== Data ==

-- ==== Sys2Proof/Laws/Memory.lean ====
section
/-! SUPPORT. The laws of a sparse store: what a read after a write gives, that every operation keeps the canonical form
and the bound, and that stores in canonical form which read alike are equal. -/

namespace Sys2Proof.Machine

variable {width : Nat}

@[simp] theorem Cells.read_nil (k : Nat) : Cells.read ([] : Cells width) k = unlisted width := rfl

theorem Cells.wf_nil : Cells.wf ([] : Cells width) := by simp [Cells.wf]

theorem Cells.below_nil (n : Nat) : Cells.below ([] : Cells width) n := by simp [Cells.below]

theorem Cells.wf_tail {p : Nat × BitVec width} {m : Cells width} (h : Cells.wf (p :: m)) : Cells.wf m := by
  obtain ⟨h1, h2⟩ := h
  exact ⟨(List.pairwise_cons.1 h1).2, fun q hq => h2 q (List.mem_cons_of_mem _ hq)⟩

theorem Cells.wf_head_lt {p q : Nat × BitVec width} {m : Cells width} (h : Cells.wf (p :: m)) (hq : q ∈ m) : p.1 < q.1 :=
  (List.pairwise_cons.1 h.1).1 q hq

/-- An index below every listed one reads as unlisted. -/
theorem Cells.read_of_lt {m : Cells width} {k : Nat} (h : ∀ p ∈ m, k < p.1) : Cells.read m k = unlisted width := by
  cases m with
  | nil => rfl
  | cons p rest =>
    obtain ⟨j, u⟩ := p
    have hj : k < j := h (j, u) (by simp)
    simp [Cells.read, Nat.ne_of_lt hj, hj]

theorem Cells.read_consCell {m : Cells width} {k : Nat} (v : BitVec width) (h : ∀ p ∈ m, k < p.1) (j : Nat) :
    Cells.read (Cells.consCell k v m) j = if j = k then v else if j < k then unlisted width else Cells.read m j := by
  unfold Cells.consCell
  split
  · next hv =>
    subst hv
    split
    · next hj => subst hj; exact Cells.read_of_lt h
    · split
      · next hj => exact Cells.read_of_lt fun p hp => Nat.lt_trans hj (h p hp)
      · rfl
  · simp [Cells.read]

theorem Cells.wf_consCell {m : Cells width} {k : Nat} (v : BitVec width) (hm : Cells.wf m) (h : ∀ p ∈ m, k < p.1) :
    Cells.wf (Cells.consCell k v m) := by
  unfold Cells.consCell
  split
  · exact hm
  · next hv =>
    refine ⟨List.pairwise_cons.2 ⟨h, hm.1⟩, ?_⟩
    intro p hp
    rcases List.mem_cons.1 hp with rfl | hp
    · exact hv
    · exact hm.2 p hp

theorem Cells.mem_consCell {m : Cells width} {k : Nat} {v : BitVec width} {p : Nat × BitVec width}
    (hp : p ∈ Cells.consCell k v m) : p = (k, v) ∨ p ∈ m := by
  unfold Cells.consCell at hp
  split at hp
  · exact .inr hp
  · exact List.mem_cons.1 hp

/-- Every entry of a written store is the new one or an old one. -/
theorem Cells.mem_write {m : Cells width} {k : Nat} {v : BitVec width} {p : Nat × BitVec width}
    (hp : p ∈ Cells.write m k v) : p = (k, v) ∨ p ∈ m := by
  induction m with
  | nil => exact Cells.mem_consCell hp
  | cons q rest ih =>
    obtain ⟨j, u⟩ := q
    unfold Cells.write at hp
    split at hp
    · exact (Cells.mem_consCell hp).imp_right (List.mem_cons_of_mem _)
    · split at hp
      · exact Cells.mem_consCell hp
      · rcases List.mem_cons.1 hp with h | h
        · exact .inr (h ▸ List.mem_cons_self)
        · exact (ih h).imp_right (List.mem_cons_of_mem _)

/-- A write keeps the canonical form. -/
theorem Cells.wf_write {m : Cells width} (k : Nat) (v : BitVec width) (hm : Cells.wf m) : Cells.wf (Cells.write m k v) := by
  induction m with
  | nil => exact Cells.wf_consCell v Cells.wf_nil (by simp)
  | cons q rest ih =>
    obtain ⟨j, u⟩ := q
    have hrest := Cells.wf_tail hm
    unfold Cells.write
    split
    · next hk => subst hk; exact Cells.wf_consCell v hrest fun p hp => Cells.wf_head_lt hm hp
    · split
      · next hk =>
        refine Cells.wf_consCell v hm fun p hp => ?_
        rcases List.mem_cons.1 hp with rfl | hp
        · exact hk
        · exact Nat.lt_trans hk (Cells.wf_head_lt hm hp)
      · next h1 h2 =>
        have hw := ih hrest
        refine ⟨List.pairwise_cons.2 ⟨fun p hp => ?_, hw.1⟩, fun p hp => ?_⟩
        · rcases Cells.mem_write hp with rfl | hp
          · show j < k; omega
          · exact Cells.wf_head_lt hm hp
        · rcases List.mem_cons.1 hp with rfl | hp
          · exact hm.2 _ List.mem_cons_self
          · exact hw.2 p hp

/-- A write below `n` keeps every index below `n`. -/
theorem Cells.below_write {m : Cells width} {n k : Nat} (v : BitVec width) (hm : Cells.below m n) (hk : k < n) :
    Cells.below (Cells.write m k v) n := by
  intro p hp
  rcases Cells.mem_write hp with rfl | hp
  · exact hk
  · exact hm p hp

/-- What a read after a write gives: the value at the cell written, the old value everywhere else. -/
theorem Cells.read_write {m : Cells width} (hm : Cells.wf m) (k : Nat) (v : BitVec width) (j : Nat) :
    Cells.read (Cells.write m k v) j = if j = k then v else Cells.read m j := by
  induction m with
  | nil => simp [Cells.write, Cells.read_consCell]
  | cons q rest ih =>
    obtain ⟨i, u⟩ := q
    have hrest := Cells.wf_tail hm
    have hlt : ∀ p ∈ rest, i < p.1 := fun p hp => Cells.wf_head_lt hm hp
    unfold Cells.write
    split
    · next hk =>
      subst hk
      rw [Cells.read_consCell v hlt]
      by_cases hj : j = k <;> simp [Cells.read, hj]
    · split
      · next hk1 hk =>
        have hall : ∀ p ∈ (i, u) :: rest, k < p.1 := by
          intro p hp
          rcases List.mem_cons.1 hp with rfl | hp
          · exact hk
          · exact Nat.lt_trans hk (hlt p hp)
        rw [Cells.read_consCell v hall]
        by_cases hj : j = k
        · simp [hj]
        · by_cases hj2 : j < k
          · have : j < i := by omega
            simp [Cells.read, hj, hj2, Nat.ne_of_lt this, this]
          · simp [hj, hj2]
      · next h1 h2 =>
        have h3 : i < k := by omega
        by_cases hj : j = k
        · subst hj
          simp [Cells.read, h1, h2, ih hrest]
        · have hik : i ≠ k := by omega
          by_cases hji : j = i <;> by_cases hji2 : j < i <;> simp [Cells.read, hj, hji, hji2, hik, ih hrest]

@[simp] theorem Cells.read_write_same {m : Cells width} (hm : Cells.wf m) (k : Nat) (v : BitVec width) :
    Cells.read (Cells.write m k v) k = v := by
  simp [Cells.read_write hm]

theorem Cells.read_write_other {m : Cells width} (hm : Cells.wf m) {j k : Nat} (v : BitVec width) (h : j ≠ k) :
    Cells.read (Cells.write m k v) j = Cells.read m j := by
  simp [Cells.read_write hm, h]

/-- Writing a list of values keeps the canonical form. -/
theorem Cells.wf_writeList (vs : List (BitVec width)) {m : Cells width} (k : Nat) (hm : Cells.wf m) :
    Cells.wf (Cells.writeList m k vs) := by
  induction vs generalizing m k with
  | nil => exact hm
  | cons v vs ih => exact ih (k + 1) (Cells.wf_write k v hm)

/-- Writing a list of values that ends at or below `n` keeps every index below `n`. -/
theorem Cells.below_writeList (vs : List (BitVec width)) {m : Cells width} {n k : Nat} (hm : Cells.below m n)
    (hk : k + vs.length ≤ n) : Cells.below (Cells.writeList m k vs) n := by
  induction vs generalizing m k with
  | nil => exact hm
  | cons v vs ih =>
    simp only [List.length_cons] at hk
    exact ih (Cells.below_write v hm (by omega)) (by omega)

theorem Cells.mem_ofList {vs : List (BitVec width)} {k : Nat} {p : Nat × BitVec width} (hp : p ∈ Cells.ofList vs k) :
    k ≤ p.1 ∧ p.1 < k + vs.length := by
  induction vs generalizing k with
  | nil => simp [Cells.ofList] at hp
  | cons v vs ih =>
    rcases Cells.mem_consCell hp with rfl | hp
    · simp
    · have := ih hp
      simp only [List.length_cons]
      omega

/-- The store of a list is in canonical form. -/
theorem Cells.wf_ofList (vs : List (BitVec width)) (k : Nat) : Cells.wf (Cells.ofList vs k) := by
  induction vs generalizing k with
  | nil => exact Cells.wf_nil
  | cons v vs ih =>
    refine Cells.wf_consCell v (ih (k + 1)) fun p hp => ?_
    have := (Cells.mem_ofList hp).1
    omega

theorem Cells.below_ofList (vs : List (BitVec width)) (k : Nat) : Cells.below (Cells.ofList vs k) (k + vs.length) :=
  fun _ hp => (Cells.mem_ofList hp).2

/-- Stores in canonical form that read alike are equal lists. -/
theorem Cells.ext_read {m m' : Cells width} (hm : Cells.wf m) (hm' : Cells.wf m')
    (h : ∀ k, Cells.read m k = Cells.read m' k) : m = m' := by
  induction m generalizing m' with
  | nil =>
    cases m' with
    | nil => rfl
    | cons p rest =>
      obtain ⟨j, u⟩ := p
      have := h j
      simp only [Cells.read, if_true] at this
      exact absurd this.symm (hm'.2 (j, u) List.mem_cons_self)
  | cons p rest ih =>
    obtain ⟨j, u⟩ := p
    cases m' with
    | nil =>
      have := h j
      simp only [Cells.read, if_true] at this
      exact absurd this (hm.2 (j, u) List.mem_cons_self)
    | cons q rest' =>
      obtain ⟨i, w⟩ := q
      have hu : u ≠ unlisted width := hm.2 (j, u) List.mem_cons_self
      have hw : w ≠ unlisted width := hm'.2 (i, w) List.mem_cons_self
      have hij : i = j := by
        rcases Nat.lt_trichotomy i j with hlt | heq | hgt
        · have := h i
          simp [Cells.read, Nat.ne_of_lt hlt, hlt] at this
          exact absurd this.symm hw
        · exact heq
        · have := h j
          simp [Cells.read, Nat.ne_of_lt hgt, hgt] at this
          exact absurd this hu
      subst hij
      have huw : u = w := by simpa [Cells.read] using h i
      subst huw
      congr 1
      refine ih (Cells.wf_tail hm) (Cells.wf_tail hm') fun k => ?_
      rcases Nat.lt_trichotomy k i with hlt | heq | hgt
      · rw [Cells.read_of_lt fun p hp => Nat.lt_trans hlt (Cells.wf_head_lt hm hp),
          Cells.read_of_lt fun p hp => Nat.lt_trans hlt (Cells.wf_head_lt hm' hp)]
      · subst heq
        rw [Cells.read_of_lt fun p hp => Cells.wf_head_lt hm hp,
          Cells.read_of_lt fun p hp => Cells.wf_head_lt hm' hp]
      · have := h k
        have h1 : ¬ k = i := by omega
        have h2 : ¬ k < i := by omega
        simpa [Cells.read, h1, h2] using this

end Sys2Proof.Machine
end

===

## What is expected
With the line that has "rw [Cells.read_consCell v hlt]" as the first and the line that has "hk (hlt p hp)" as the last, repeat exactly that run of lines above and no more.

## Output below
      rw [Cells.read_consCell v hlt]
      by_cases hj : j = k <;> simp [Cells.read, hj]
    · split
      · next hk1 hk =>
        have hall : ∀ p ∈ (i, u) :: rest, k < p.1 := by
          intro p hp
          rcases List.mem_cons.1 hp with rfl | hp
          · exact hk
          · exact Nat.lt_trans hk (hlt p hp)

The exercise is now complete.